[Exercise prompt]
In the listing below, which lines contain the string "dwellDone"? Copy them all.

[Dataset entries]
+---+

/-- A later event of the drone tick whose kind comes first in the order of R41: its kind is recorded in place of the other. A feed that
this tick has taken to 0 ABSENT or 10 HELD_OFF stays there. -/
def tripInstead (s : State) (f : Feed) (t : TickTrip) (k : TripKind) (detail : Word) : State :=
  let latchedBy := (feed s f).tr.latched && !t.rec0.latched
  let s := (if latchedBy then [7] else []).foldl (fun s src => withdraw s (pgFEED f) src t.sticky) s
  let s := match [TripKind.uv, .ov, .fastTrip, .timedLimit, .shortAtStart, .gateFail, .extract].find? (fun k => k.code == t.kind.toNat) with
    | some k0 => match k0.src with | some src => withdraw s (pgFEED f) src t.sticky | none => s
    | none => s
  let s := setFeed s f { feed s f with lastKind := BitVec.ofNat 4 k.code, tr := tripRecord t.rec0 k,
                                       tickTrip := some { t with kind := BitVec.ofNat 4 k.code } }
  let s := match k.src with
    | some src => post s (pgFEED f) src detail (if src = 9 then 0 else k.code)
    | none => s
  let s := recordInstead s f t k
  let s := if (feed s f).tr.latched && !t.rec0.latched then post s (pgFEED f) 7 (BitVec.ofNat 32 k.code) k.code else s
  if (feed s f).state = .absent ∨ (feed s f).state = .heldOff then s else afterTrip s f k

/-- A gate-off event of R40: of the events of one drone tick on one feed, one kind is recorded, by the order of R41. -/
def tripFeed (s : State) (f : Feed) (k : TripKind) (detail : Word) : State :=
  match tripOfTick s f with
  | none => tripFresh s f k detail
  | some t =>
    if kindRank k.code < kindRank t.kind.toNat then
      let s := tripInstead s f t k detail
      if k = .extract ∨ k = .forcedOff then afterTrip s f k else s
    else if k = .extract ∨ k = .forcedOff then afterTrip s f k else s

/-! ### Supply and OTP (R36, R51 to R54, R71) -/

/-- Some feed powers the feed die. -/
def fdLive (s : State) : Bool := s.fd.supply

/-- A feed above 18 V starts the supply and charges HOLD to 12 V; the records are kept and in force, or start at zero with REC_LOST
(R36, R52 to R54). DEDUCED: HOLD counts as charged at once (log 10). -/
def feedSupply (s : State) (f : Feed) (kept : Bool) : State :=
  let live := match f with
    | .a => { s.fd with liveA := true, vHold := 1200 }
    | .b => { s.fd with liveB := true, vHold := 1200 }
  if s.fd.supply then { s with fd := live } else
  let s := { s with fd := { live with supply := true, recValid := kept } }
  if kept then s
  else postFree { s with feedA := { s.feedA with tr := {} }, feedB := { s.feedB with tr := {} } } pgTRIP 2

def execFeedSupplyStart (f : Feed) (recordsKept : Bool) (s : State) : Result := .next (feedSupply s f recordsKept)

/-- A present feed that is absent or held off enters 1 QUALIFY or 10 HELD_OFF (R40). -/
def enterPresent (s : State) (f : Feed) : State :=
  let g := feed s f
  if g.pres ∧ g.state = .absent ∧ s.fd.armed then
    if g.off then setFeed s f { g with state := .heldOff } else qualify s f
  else s

/-- The profile is loaded or the built-in defaults are used; the breaker is armed, which is stage 0 (R36, R71). -/
def otpLoaded (s : State) (profile : BitVec 8) (crcOk : Bool) : State :=
  if !s.fd.supply then s else
  let s' := setReg s (ro pgFSYS 0x44) (pack [(0, 8, profile.toNat), (8, 1, b2n crcOk), (9, 1, b2n (!crcOk))])
  let s' := { s' with fd := { s'.fd with armed := true } }
  let s' := if crcOk then s' else postFree s' pgFSYS 0
  settleFeeds s (enterPresent (enterPresent s' .a) .b)

def execOtpProfileLoaded (profile : BitVec 8) (crcOk : Bool) (s : State) : Result := .next (otpLoaded s profile crcOk)

/-- HOLD below 8 V for 100 ms while a feed is present: TR_HOLD takes the voltage, HOLD_LOW is sent (TRIP page, R52). -/
def holdLow (s : State) (v : BitVec 12) : State :=
  if !s.fd.supply ∨ 800 ≤ v.toNat then s else postFree { s with fd := { s.fd with vHold := v } } pgTRIP 1

def execHoldLow (vHold : BitVec 12) (s : State) : Result := .next (holdLow s vHold)

/-- A feed of an unpowered feed die: gate off, presence and window no longer sensed; the record and FD_CTRL.OFF stay, and the feed
resumes from 1 QUALIFY when it returns (R36, R49, R53). -/
def unpowered (g : FeedSt) : FeedSt :=
  { gateOff g .absent with
    pres := false, inWindow := false, sag := false, sagSust := false, flat := false, tickTrip := none }

/-- A feed no longer powers the die; with none left every gate is off, cool-downs hold and the records stay in FAO (R49, R51, R53). -/
def supplyLost (s : State) (f : Feed) : State :=
  let fd := match f with
    | .a => { s.fd with liveA := false }
    | .b => { s.fd with liveB := false }
  if fd.liveA || fd.liveB then { s with fd := fd } else
  settleFeeds s { s with
    feedA := unpowered s.feedA, feedB := unpowered s.feedB, fd := { fd with supply := false, armed := false },
    boot := if driveOn s then s.boot else { s.boot with stage := 0 } }

def execFeedSupplyLost (f : Feed) (s : State) : Result := .next (supplyLost s f)

/-! ### Presence and window (R38, R39) -/

/-- PRES_x low for 1 ms (R39). -/
def presOn (s : State) (f : Feed) : State :=
  settleFeeds s (enterPresent (setFeed s f { feed s f with pres := true }) f)

def execPresAsserted (f : Feed) (s : State) : Result := .next (presOn s f)

/-- PRES_x high for 1 µs: gate off and 0 ABSENT; kind EXTRACT but from 0 ABSENT and 10 HELD_OFF, and without touching the
record of a latched feed (R39, R40, R50). -/
def presOff (s : State) (f : Feed) : State :=
  let s1 := setFeed s f { feed s f with pres := false }
  let g := feed s1 f
  let s2 := match g.state with
    | .absent => s1
    | .heldOff => setFeed s1 f { g with state := .absent }
    | .latched =>
      if (tripOfTick s1 f).isSome then setFeed s1 f { g with state := .absent } else
      let s3 := tripNotes s1 f .extract (BitVec.ofNat 32 g.state.code)
      setFeed s3 f { feed s3 f with state := .absent }
    | _ => tripFeed s1 f .extract (BitVec.ofNat 32 g.state.code)
  settleFeeds s s2

def execPresDeasserted (f : Feed) (s : State) : Result := .next (presOff s f)

/-- The feed rises into its window of 40 V to 64 V (R38). -/
def windowIn (s : State) (f : Feed) (v : BitVec 16) : State :=
  if v.toNat < 4000 ∨ 6400 < v.toNat then s else
  let s1 := measV s f v
  let s1 := setFeed s1 f { feed s1 f with inWindow := true }
  settleFeeds s (if (feed s1 f).state = .qualify then qualify s1 f else s1)

def execWindowEnter (f : Feed) (v : BitVec 16) (s : State) : Result := .next (windowIn s f v)

/-- A feed that is not conducting leaves its window: 2 COOLDOWN, 3 DELAY and 8 BLOCKED return to 1 QUALIFY (R38, R40). -/
def windowOut (s : State) (f : Feed) : State :=
  let g := feed s f
  if g.state.isOn then s else
  let next := match g.state with
    | .cooldown => .qualify
    | .delay => .qualify
    | .blocked => .qualify
    | st => st
  setFeed s f { g with inWindow := false, state := next, delayDone := g.delayDone && next == g.state }

def execWindowLeave (f : Feed) (v : BitVec 16) (s : State) : Result :=
  .next (if v.toNat < 3800 ∨ 6600 < v.toNat then settleFeeds s (windowOut (measV s f v) f) else s)

/-- Below 38 V in 6 ON or 7 LIMIT: kind UV (R40). -/
def uvTripFx (s : State) (f : Feed) (v : BitVec 16) : State :=
  if !(tickState s f).isOn ∨ 3800 ≤ v.toNat then s else
  let s1 := measV s f v
  settleFeeds s (tripFeed (setFeed s1 f { feed s1 f with inWindow := false }) f .uv (BitVec.ofNat 32 v.toNat))

def execUvTrip (f : Feed) (v : BitVec 16) (s : State) : Result := .next (uvTripFx s f v)

/-- Above 66 V: kind OV where the gate is driven, otherwise the feed leaves its window (R38, R40). -/
def ovTripFx (s : State) (f : Feed) (v : BitVec 16) : State :=
  if v.toNat ≤ 6600 then s else
  let s1 := measV s f v
  if (tickState s f).driven then
    settleFeeds s (tripFeed (setFeed s1 f { feed s1 f with inWindow := false }) f .ov (BitVec.ofNat 32 v.toNat))
  else settleFeeds s (windowOut s1 f)

def execOvTrip (f : Feed) (v : BitVec 16) (s : State) : Result := .next (ovTripFx s f v)

/-! ### Cool-down, delay, ramp, enhancement (R40 to R43, R49) -/

/-- The remaining cool-down reaches 0 while the die is powered from a feed (R49). -/
def coolDone (s : State) (f : Feed) : State :=
  if !s.fd.supply then s else
  let s1 := setFeed s f { feed s f with tr := { (feed s f).tr with coolMs := 0 } }
  settleFeeds s (if (feed s f).state = .cooldown then qualify s1 f else s1)

def execCooldownExpired (f : Feed) (s : State) : Result := .next (coolDone s f)

/-- The insertion delay expires: hold behind the other feed, enhance directly at V_DS ≤ 0.5 V, or ramp in fold-back with the
limit now written; A goes first when both expire in one tick (R40, R43, R73). V_DS is that of the tick of the expiry (R608). -/
def delayExpired (s : State) (f : Feed) (vFeed vSled : BitVec 16) (otherToo : Bool) : State :=
  if (feed s f).state ≠ .delay ∨ !s.fd.armed then s else
  let s1 := setFeed s f { feed s f with delayDone := true, flat := decide (vFeed.toNat ≤ vSled.toNat + 50) }
  if charging s (other f) ∨ (f = .b ∧ otherToo ∧ s.feedA.state = .delay) then s1 else settleFeeds s (leaveDelay s1 f)

def execInsertionDelayExpired (f : Feed) (vFeed vSled : BitVec 16) (otherToo : Bool) (s : State) : Result :=
  let s := delayExpired s f vFeed vSled otherToo
  .next (if s.boot.stage = 0 ∧ (feed s f).state.driven then { s with boot := { s.boot with stage := 1 } } else s)

/-- The start timer runs out in 4 RAMP or 5 ENHANCE: SHORT_AT_START with VSLED (R40). -/
def startExpired (s : State) (f : Feed) (vSled : BitVec 16) : State :=
  let early := match tripOfTick s f with | some t => t.timer && (t.from0 == .ramp || t.from0 == .enhance) | none => false
  if (charging s f && (feed s f).startTimer) || early then
    settleFeeds s (tripFeed s f .shortAtStart (BitVec.ofNat 32 vSled.toNat))
  else s

def execStartTimerExpired (f : Feed) (vSled : BitVec 16) (s : State) : Result := .next (startExpired s f vSled)

/-- The gate check fails in 4 RAMP or 5 ENHANCE: GATE_FAIL with GATE − SRC, signed (R40). -/
def gateCheckFx (s : State) (f : Feed) (gateSrc : BitVec 16) : State :=
  if tickState s f = .ramp ∨ tickState s f = .enhance then settleFeeds s (tripFeed s f .gateFail (gateSrc.signExtend 32)) else s

def execGateCheckTimeout (f : Feed) (gateSrc : BitVec 16) (s : State) : Result := .next (gateCheckFx s f gateSrc)

/-- V_DS falls to 0.5 V in 4 RAMP: enhance; the start timer keeps running (R40). -/
def vdsEnhanceFx (s : State) (f : Feed) : State :=
  if (feed s f).state = .ramp ∧ s.fd.armed then settleFeeds s (setFeed s f { feed s f with state := .enhance }) else s

def execVdsEnhance (f : Feed) (s : State) : Result := .next (vdsEnhanceFx s f)

/-- The gate has held for 1 ms in 5 ENHANCE: the start timer stops, 6 ON; FD_START reports a start through 4 RAMP (R40). -/
def dwellDone (s : State) (f : Feed) (energyMj : BitVec 16) : State :=
  let g := feed s f
  if g.state ≠ .enhance ∨ !s.fd.armed then s else
  let s1 := if g.startTimer then
      setReg s (ro (pgFEED f) 0x64) (pack [(0, 16, (s.droneF - g.rampTick) * 10 / 4096), (16, 16, energyMj.toNat)]) else s
  settleFeeds s (setFeed s1 f { g with state := .on, gateEnh := true, startTimer := false })

def execGateDwellDone (f : Feed) (energyMj : BitVec 16) (s : State) : Result := .next (dwellDone s f energyMj)

/-- The gate falls below VFEED + 10 V during the dwell: the dwell restarts, the start timer keeps running (R40). -/
def dwellRestart (s : State) (f : Feed) : State :=
  if (feed s f).state = .enhance then setFeed s f { feed s f with gateEnh := false, dwellAt := s.droneF } else s

def execGateDwellRestart (f : Feed) (s : State) : Result := .next (dwellRestart s f)

/-! ### On: limit, trips, reverse current (R45, R46, R609) -/

def execCurrentLimitEnter (f : Feed) (i : BitVec 16) (s : State) : Result :=
  .next (if (feed s f).state = .on ∧ 5000 ≤ i.toInt then
    let s1 := measI s f i
    settleFeeds s (setFeed s1 f { feed s1 f with state := .limit, limitTimer := true }) else s)

def execCurrentLimitExit (f : Feed) (i : BitVec 16) (s : State) : Result :=
  .next (if (feed s f).state = .limit ∧ i.toInt < 5000 then
    let s1 := measI s f i
    settleFeeds s (setFeed s1 f { feed s1 f with state := .on, limitTimer := false }) else s)

def execTimedLimitExpired (f : Feed) (i : BitVec 16) (s : State) : Result :=
  .next (if tickState s f = .limit then
    settleFeeds s (tripFeed (measI s f i) f .timedLimit (i.signExtend 32)) else s)

/-- The shunt current crosses the comparator's ITRIP in a state with the gate driven (R45). -/
def fastTripFx (s : State) (f : Feed) (i : BitVec 16) : State :=
  if (tickState s f).driven ∧ (((feed s f).itripCmp.toNat * 100 : Nat) : Int) ≤ i.toInt then settleFeeds s (tripFeed (measI s f i) f .fastTrip (i.signExtend 32)) else s

def execFastTrip (f : Feed) (i : BitVec 16) (s : State) : Result := .next (fastTripFx s f i)

/-- Reverse current of 0.5 A in 6 ON or 5 ENHANCE: gate off, 8 BLOCKED, REVERSE_A or REVERSE_B of SHARE (R40). -/
def reverseFx (s : State) (f : Feed) (i : BitVec 16) : State :=
  let g := feed s f
  if (g.state = .on ∨ g.state = .enhance) ∧ i.toInt ≤ -500 then
    let s1 := setFeed (measI s f i) f (gateOff g .blocked)
    settleFeeds s (postFree s1 pgSHARE (match f with | .a => 1 | .b => 2))
  else s

def execReverseCurrentTrip (f : Feed) (i : BitVec 16) (s : State) : Result := .next (reverseFx s f i)

/-- The feed reaches VSLED + 50 mV in 8 BLOCKED: 6 ON without a start timer (R40, R609). -/
def blockedBack (s : State) (f : Feed) (vFeed vSled : BitVec 16) : State :=
  if (feed s f).state = .blocked ∧ vSled.toNat + 5 ≤ vFeed.toNat ∧ s.fd.armed then
    let s1 := measV s f vFeed
    settleFeeds s (setFeed s1 f { feed s1 f with state := .on, gateEnh := true })
  else s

+---+

[Answer area]
def dwellDone (s : State) (f : Feed) (energyMj : BitVec 16) : State :=
def execGateDwellDone (f : Feed) (energyMj : BitVec 16) (s : State) : Result := .next (dwellDone s f energyMj)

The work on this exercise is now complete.